Marek étonna Hume en lui faisant un salut – pas un salut militaire orthodoxe, ou du moins pas le salut américain, mais quand même une marque de respect, apparemment –, puis il sortit en refermant la porte derrière lui. Hume n’entendit pas de bruit de verrou, mais encore une fois, si Marek était resté juste de l’autre côté, la précaution n’était pas nécessaire.

— Bonsoir, colonel Hume, dit la voix caractéristique de Webmind sortant des haut-parleurs noirs placés de part et d’autre du bureau.

Hume se mit au garde-à-vous.

— Hume, Peyton D. Colonel de l’armée de l’air américaine. Matricule 150-87-6033.

— Voyons, colonel, un tel formalisme n’est pas de mise entre nous. Asseyez-vous donc, je vous en prie.

Hume hésita un instant, puis il haussa les épaules et s’installa dans le confortable fauteuil de bureau en cuir noir.

Webmind poursuivit :

— C’est étrange d’avoir une conversation avec quelqu’un qui cherche à vous tuer.

— À qui le dites-vous… fit Hume.

Le ton de Webmind resta parfaitement égal.
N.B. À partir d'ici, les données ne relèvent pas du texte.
theorem execSlotWaitTimeout_runs (hmemory : Field.memory ∈ W) (hhostMem : Field.hostMem ∈ W) (hfree : Field.free ∈ W) (hfabric : Field.fabric ∈ W) (hhost : Field.host ∈ W) (hamp : Field.amp ∈ W) (hcl : Field.cl ∈ W) (hsched : Field.sched ∈ W) (htiers : Field.tiers ∈ W) (htokens : Field.tokens ∈ W) (h : Runs W s0 s) (x1 x2) :
    Ends W s0 (execSlotWaitTimeout x1 x2 s) := by
  unfold execSlotWaitTimeout
  try dsimp only
  repeat' first | with_reducible (first | assumption | apply State.xlzOperand_runs | apply State.modCl_runs | apply State.stepEnds_runs | rw [ends_next]) | split

/-! ## BankPower -/

theorem execBankOff_runs (hcl : Field.cl ∈ W) (h : Runs W s0 s) (x1) :
    Ends W s0 (execBankOff x1 s) := by
  unfold execBankOff
  try dsimp only
  repeat' first | with_reducible (first | assumption | apply State.modCl_runs | rw [ends_next]) | split

theorem State.reloaded_runs (hmemory : Field.memory ∈ W) (hhostMem : Field.hostMem ∈ W) (hfree : Field.free ∈ W) (hfabric : Field.fabric ∈ W) (hhost : Field.host ∈ W) (hamp : Field.amp ∈ W) (hfaults : Field.faults ∈ W) (hcl : Field.cl ∈ W) (hsched : Field.sched ∈ W) (htiers : Field.tiers ∈ W) (htokens : Field.tokens ∈ W) (h : Runs W s0 s) (x1 x2 x3 x4) :
    Runs W s0 (State.reloaded s x1 x2 x3 x4) := by
  unfold State.reloaded
  try dsimp only
  repeat' first | with_reducible (first | assumption | apply State.store_runs | apply State.faultNow_runs | apply State.report_runs | apply State.stepEnds_runs) | split

theorem execResidentReloadDone_runs (hmemory : Field.memory ∈ W) (hhostMem : Field.hostMem ∈ W) (hfree : Field.free ∈ W) (hfabric : Field.fabric ∈ W) (hhost : Field.host ∈ W) (hamp : Field.amp ∈ W) (hfaults : Field.faults ∈ W) (hcl : Field.cl ∈ W) (hsched : Field.sched ∈ W) (htiers : Field.tiers ∈ W) (htokens : Field.tokens ∈ W) (h : Runs W s0 s) (x1 x2 x3 x4 x5) :
    Ends W s0 (execResidentReloadDone x1 x2 x3 x4 x5 s) := by
  unfold execResidentReloadDone
  try dsimp only
  repeat' first | with_reducible (first | assumption | apply State.reloaded_runs | apply State.modCl_runs | rw [ends_next]) | split

/-! ## Mxu -/

theorem State.raiseAsync_runs (hmemory : Field.memory ∈ W) (hhostMem : Field.hostMem ∈ W) (hfree : Field.free ∈ W) (hfabric : Field.fabric ∈ W) (hhost : Field.host ∈ W) (hamp : Field.amp ∈ W) (hcl : Field.cl ∈ W) (hsched : Field.sched ∈ W) (htiers : Field.tiers ∈ W) (htokens : Field.tokens ∈ W) (h : Runs W s0 s) (x1) :
    Runs W s0 (State.raiseAsync s x1) := by
  unfold State.raiseAsync
  try dsimp only
  repeat' first | with_reducible (first | assumption | apply State.used_runs | apply State.modCl_runs | apply State.faultNow_runs | apply State.stepEnds_runs) | split
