theorem execMediaSuspend_runs (hmemory : Field.memory ∈ W) (hfree : Field.free ∈ W) (hfabric : Field.fabric ∈ W) (hfaults : Field.faults ∈ W) (hpipes : Field.pipes ∈ W) (hmedia : Field.media ∈ W) (hftl : Field.ftl ∈ W) (h : Runs W s0 s) (x1 x2) :
    Ends W s0 (execMediaSuspend x1 x2 s) := by
  unfold execMediaSuspend
  try dsimp only
  repeat' first | with_reducible (first | assumption | apply State.modChan_runs | apply mediaPump_runs | rw [ends_next]) | split

theorem onChannels_runs  (h : Runs W s0 s)  {f}
    (hf : ∀ c t, Runs W s0 t → Runs W s0 (f c t)) :
    Runs W s0 (onChannels f s) := by
  unfold onChannels
  try dsimp only
  repeat' first | with_reducible (first | assumption | apply hf | refine runs_foldl (fun _ _ _ => ?_) _ ?_) | split

theorem mediaHold_runs (hmemory : Field.memory ∈ W) (hfree : Field.free ∈ W) (hfabric : Field.fabric ∈ W) (hfaults : Field.faults ∈ W) (hpipes : Field.pipes ∈ W) (hmedia : Field.media ∈ W) (hftl : Field.ftl ∈ W) (h : Runs W s0 s) (x1) :
    Runs W s0 (mediaHold x1 s) := by
  unfold mediaHold
  try dsimp only
  repeat' first | with_reducible (first | assumption | apply State.modMedia_runs | apply onChannels_runs | apply mediaPump_runs) | split | (intro _; intros; try dsimp only)

theorem execMediaHold_runs (hmemory : Field.memory ∈ W) (hfree : Field.free ∈ W) (hfabric : Field.fabric ∈ W) (hfaults : Field.faults ∈ W) (hpipes : Field.pipes ∈ W) (hmedia : Field.media ∈ W) (hftl : Field.ftl ∈ W) (h : Runs W s0 s) (x1) :
    Ends W s0 (execMediaHold x1 s) := by
  unfold execMediaHold
  try dsimp only
  repeat' first | with_reducible (first | assumption | apply mediaHold_runs | rw [ends_next]) | split

theorem stopQueued_runs (hmemory : Field.memory ∈ W) (hfree : Field.free ∈ W) (hfabric : Field.fabric ∈ W) (hfaults : Field.faults ∈ W) (hpipes : Field.pipes ∈ W) (hmedia : Field.media ∈ W) (hftl : Field.ftl ∈ W) (h : Runs W s0 s) (x1 x2) :
    Runs W s0 (stopQueued x1 x2 s) := by
  fun_induction stopQueued x1 x2 s <;> try rename_i ih
  all_goals try dsimp only
  all_goals repeat' first | with_reducible (first | assumption | apply ih | apply mediaEnd_runs) | split

theorem flushChannel_runs (hmemory : Field.memory ∈ W) (hfree : Field.free ∈ W) (hfabric : Field.fabric ∈ W) (hfaults : Field.faults ∈ W) (hpipes : Field.pipes ∈ W) (hmedia : Field.media ∈ W) (hftl : Field.ftl ∈ W) (h : Runs W s0 s) (x1) :
    Runs W s0 (flushChannel x1 s) := by
  unfold flushChannel
  try dsimp only
  repeat' first | with_reducible (first | assumption | apply interruptAll_runs | apply mediaPump_runs | apply stopQueued_runs | refine runs_foldl (fun _ _ _ => ?_) _ ?_) | split

theorem mediaFlush_runs (hmemory : Field.memory ∈ W) (hfree : Field.free ∈ W) (hfabric : Field.fabric ∈ W) (hfaults : Field.faults ∈ W) (hpipes : Field.pipes ∈ W) (hmedia : Field.media ∈ W) (hftl : Field.ftl ∈ W) (h : Runs W s0 s) :
    Runs W s0 (mediaFlush s) := by
  unfold mediaFlush
  try dsimp only
  repeat' first | with_reducible (first | assumption | apply onChannels_runs | apply flushChannel_runs | apply State.modMedia_runs) | split | (intro _; intros; try dsimp only)

theorem execMediaFlush_runs (hmemory : Field.memory ∈ W) (hfree : Field.free ∈ W) (hfabric : Field.fabric ∈ W) (hfaults : Field.faults ∈ W) (hpipes : Field.pipes ∈ W) (hmedia : Field.media ∈ W) (hftl : Field.ftl ∈ W) (h : Runs W s0 s) :
    Ends W s0 (execMediaFlush s) := by
  unfold execMediaFlush
  try dsimp only
  repeat' first | with_reducible (first | assumption | apply mediaFlush_runs | rw [ends_next]) | split

theorem mediaPowerLoss_runs (hfree : Field.free ∈ W) (hmedia : Field.media ∈ W) (h : Runs W s0 s) :
    Runs W s0 (mediaPowerLoss s) := by
  unfold mediaPowerLoss
  try dsimp only
  repeat' first | with_reducible (first | assumption | apply onChannels_runs | apply State.cutShort_runs | apply State.modMedia_runs | refine runs_foldl (fun _ _ _ => ?_) _ ?_) | split | (intro _; intros; try dsimp only)

theorem resetEntry_runs (hmedia : Field.media ∈ W) (h : Runs W s0 s) (x1) :
    Runs W s0 (resetEntry x1 s) := by
  unfold resetEntry
  try dsimp only
  repeat' first | with_reducible (first | assumption | apply State.modChan_runs) | split

theorem execRomResetEntry_runs (hmedia : Field.media ∈ W) (h : Runs W s0 s) (x1) :
    Ends W s0 (execRomResetEntry x1 s) := by
  unfold execRomResetEntry
  try dsimp only
  repeat' first | with_reducible (first | assumption | apply resetEntry_runs | rw [ends_next]) | split

theorem targetLost_runs (hmemory : Field.memory ∈ W) (hfaults : Field.faults ∈ W) (hmedia : Field.media ∈ W) (h : Runs W s0 s) (x1 x2) :
    Runs W s0 (targetLost x1 x2 s) := by
  unfold targetLost
  try dsimp only
  repeat' first | with_reducible (first | assumption | apply State.modChan_runs | apply State.report_runs | apply State.modFaults_runs) | split

theorem execTargetBringupTimeout_runs (hmemory : Field.memory ∈ W) (hfaults : Field.faults ∈ W) (hmedia : Field.media ∈ W) (h : Runs W s0 s) (x1 x2) :
    Ends W s0 (execTargetBringupTimeout x1 x2 s) := by
  unfold execTargetBringupTimeout
  try dsimp only
  repeat' first | with_reducible (first | assumption | apply targetLost_runs | rw [ends_next]) | split

theorem execMrReqTailWrite_runs (hmedia : Field.media ∈ W) (h : Runs W s0 s) (x1 x2) :
    Ends W s0 (execMrReqTailWrite x1 x2 s) := by
  unfold execMrReqTailWrite
  try dsimp only
  repeat' first | with_reducible (first | assumption | apply State.modChan_runs | rw [ends_next]) | split

theorem execMrCmplHeadWrite_runs (hmedia : Field.media ∈ W) (h : Runs W s0 s) (x1 x2) :
    Ends W s0 (execMrCmplHeadWrite x1 x2 s) := by
  unfold execMrCmplHeadWrite
  try dsimp only
  repeat' first | with_reducible (first | assumption | apply State.modChan_runs | rw [ends_next]) | split

theorem execMrEnable_runs (hmedia : Field.media ∈ W) (h : Runs W s0 s) (x1 x2) :
    Ends W s0 (execMrEnable x1 x2 s) := by
  unfold execMrEnable
  try dsimp only
  repeat' first | with_reducible (first | assumption | apply State.modChan_runs | rw [ends_next]) | split

theorem execDieTempSample_runs (hmedia : Field.media ∈ W) (h : Runs W s0 s) (x1 x2 x3) :
    Ends W s0 (execDieTempSample x1 x2 x3 s) := by
  unfold execDieTempSample
  try dsimp only
  repeat' first | with_reducible (first | assumption | apply State.modChan_runs | rw [ends_next]) | split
— Colonel, si je voulais votre mort, ce serait déjà fait. J’ai découvert qu’on peut louer les services de gens prêts à faire pratiquement n’importe quoi, et en ce moment, les tueurs à gages sont plutôt bon marché : l’offre excède largement la demande.

Le moniteur était éteint, et Hume vit son reflet sur sa surface brillante. Il secoua la tête et dit entre ses dents :

— Que vous puissiez même imaginer de faire une chose pareille…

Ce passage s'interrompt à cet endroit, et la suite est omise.